→ Work order
Among the records below, find each line bearing the word "gfDiv" and copy it.
(Dataset content begins)
-- ==== Sys2Proof/Laws/PerInstr.lean ====
section
/-! SUPPORT. Laws of every command as syntax, one lemma per constructor: its word has the fixed bits of its row of
opcode_table.json. -/

namespace Sys2Proof.Laws.TableBits

/-- The row of a command: bits 31 down to `lo` of its word are fixed at `value` (30_encoding.md R201 to R206, R208). -/
def fixedBits : Instr → Nat × Nat
  | .nop => (0, 0)
  | .gfMul _ _ => (16, 0x0100)
  | .gfDiv _ _ => (16, 0x0200)
  | .gfExp _ => (8, 0x030000)
  | .gfLog _ => (8, 0x040000)
  | .rsGen _ => (8, 0x100000)
  | .rsEnc _ => (8, 0x110000)
  | .rsAll => (0, 0x12000000)
  | .ilv => (0, 0x20000000)
  | .gridInit => (0, 0x30000000)
  | .gridWr _ _ _ _ => (18, 0xC40)
  | .gridRd _ _ => (16, 0x3200)
  | .gridRsv _ _ => (16, 0x3300)
  | .place => (0, 0x40000000)
  | .maskScore _ => (8, 0x500000)
  | .maskApply _ => (8, 0x510000)
  | .maskAuto => (0, 0x52000000)
  | .fmtEnc _ => (8, 0x600000)
  | .fmtWr => (0, 0x61000000)
  | .vinfoWr => (0, 0x62000000)
  | .run => (0, 0x70000000)

/-- A well-formed command's word has the fixed bits of its row. -/
def Statement (i : Instr) : Prop := i.WellFormed → (encode i).toNat / 2 ^ (fixedBits i).1 = (fixedBits i).2

theorem nop : Statement .nop := fun _ => by decide

theorem gfMul (a b : Byte) : Statement (.gfMul a b) := fun _ => by
  have := a.isLt
  have := b.isLt
  simp only [encode, Encode.formatAB, fixedBits, BitVec.toNat_ofNat]
  omega

theorem gfDiv (a b : Byte) : Statement (.gfDiv a b) := fun _ => by
  have := a.isLt
  have := b.isLt
  simp only [encode, Encode.formatAB, fixedBits, BitVec.toNat_ofNat]
  omega

theorem gfExp (v : Nat) : Statement (.gfExp v) := fun h => by
  simp only [Instr.WellFormed, Instr.wellFormed, fitsByte, decide_eq_true_eq] at h
  simp only [encode, Encode.formatB, fixedBits, BitVec.toNat_ofNat]
  omega

theorem gfLog (a : Byte) : Statement (.gfLog a) := fun _ => by
  have := a.isLt
  simp only [encode, Encode.formatB, fixedBits, BitVec.toNat_ofNat]
  omega

theorem rsGen (v : Nat) : Statement (.rsGen v) := fun h => by
  simp only [Instr.WellFormed, Instr.wellFormed, fitsByte, decide_eq_true_eq] at h
  simp only [encode, Encode.formatB, fixedBits, BitVec.toNat_ofNat]
  omega

theorem rsEnc (v : Nat) : Statement (.rsEnc v) := fun h => by
  simp only [Instr.WellFormed, Instr.wellFormed, fitsByte, decide_eq_true_eq] at h
  simp only [encode, Encode.formatB, fixedBits, BitVec.toNat_ofNat]
  omega

theorem rsAll : Statement .rsAll := fun _ => by decide

theorem ilv : Statement .ilv := fun _ => by decide

theorem gridInit : Statement .gridInit := fun _ => by decide

theorem gridWr (x y : Nat) (d f : Bool) : Statement (.gridWr x y d f) := fun h => by
  simp only [Instr.WellFormed, Instr.wellFormed, fitsByte, Bool.and_eq_true, decide_eq_true_eq] at h
  have := d.toNat_lt
  have := f.toNat_lt
  simp only [encode, Encode.formatXYW, fixedBits, BitVec.toNat_ofNat]
  omega

theorem gridRd (x y : Nat) : Statement (.gridRd x y) := fun h => by
  simp only [Instr.WellFormed, Instr.wellFormed, fitsByte, Bool.and_eq_true, decide_eq_true_eq] at h
  simp only [encode, Encode.formatXY, fixedBits, BitVec.toNat_ofNat]
  omega

theorem gridRsv (x y : Nat) : Statement (.gridRsv x y) := fun h => by
  simp only [Instr.WellFormed, Instr.wellFormed, fitsByte, Bool.and_eq_true, decide_eq_true_eq] at h
  simp only [encode, Encode.formatXY, fixedBits, BitVec.toNat_ofNat]
  omega

theorem place : Statement .place := fun _ => by decide

theorem maskScore (v : Nat) : Statement (.maskScore v) := fun h => by
  simp only [Instr.WellFormed, Instr.wellFormed, fitsByte, decide_eq_true_eq] at h
  simp only [encode, Encode.formatB, fixedBits, BitVec.toNat_ofNat]
  omega

theorem maskApply (v : Nat) : Statement (.maskApply v) := fun h => by
  simp only [Instr.WellFormed, Instr.wellFormed, fitsByte, decide_eq_true_eq] at h
  simp only [encode, Encode.formatB, fixedBits, BitVec.toNat_ofNat]
  omega

theorem maskAuto : Statement .maskAuto := fun _ => by decide

theorem fmtEnc (v : Nat) : Statement (.fmtEnc v) := fun h => by
  simp only [Instr.WellFormed, Instr.wellFormed, fitsByte, decide_eq_true_eq] at h
  simp only [encode, Encode.formatB, fixedBits, BitVec.toNat_ofNat]
  omega

theorem fmtWr : Statement .fmtWr := fun _ => by decide

theorem vinfoWr : Statement .vinfoWr := fun _ => by decide

theorem run : Statement .run := fun _ => by decide

end Sys2Proof.Laws.TableBits
end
(Dataset content ends)
→ Expected answer
  | .gfDiv _ _ => (16, 0x0200)
theorem gfDiv (a b : Byte) : Statement (.gfDiv a b) := fun _ => by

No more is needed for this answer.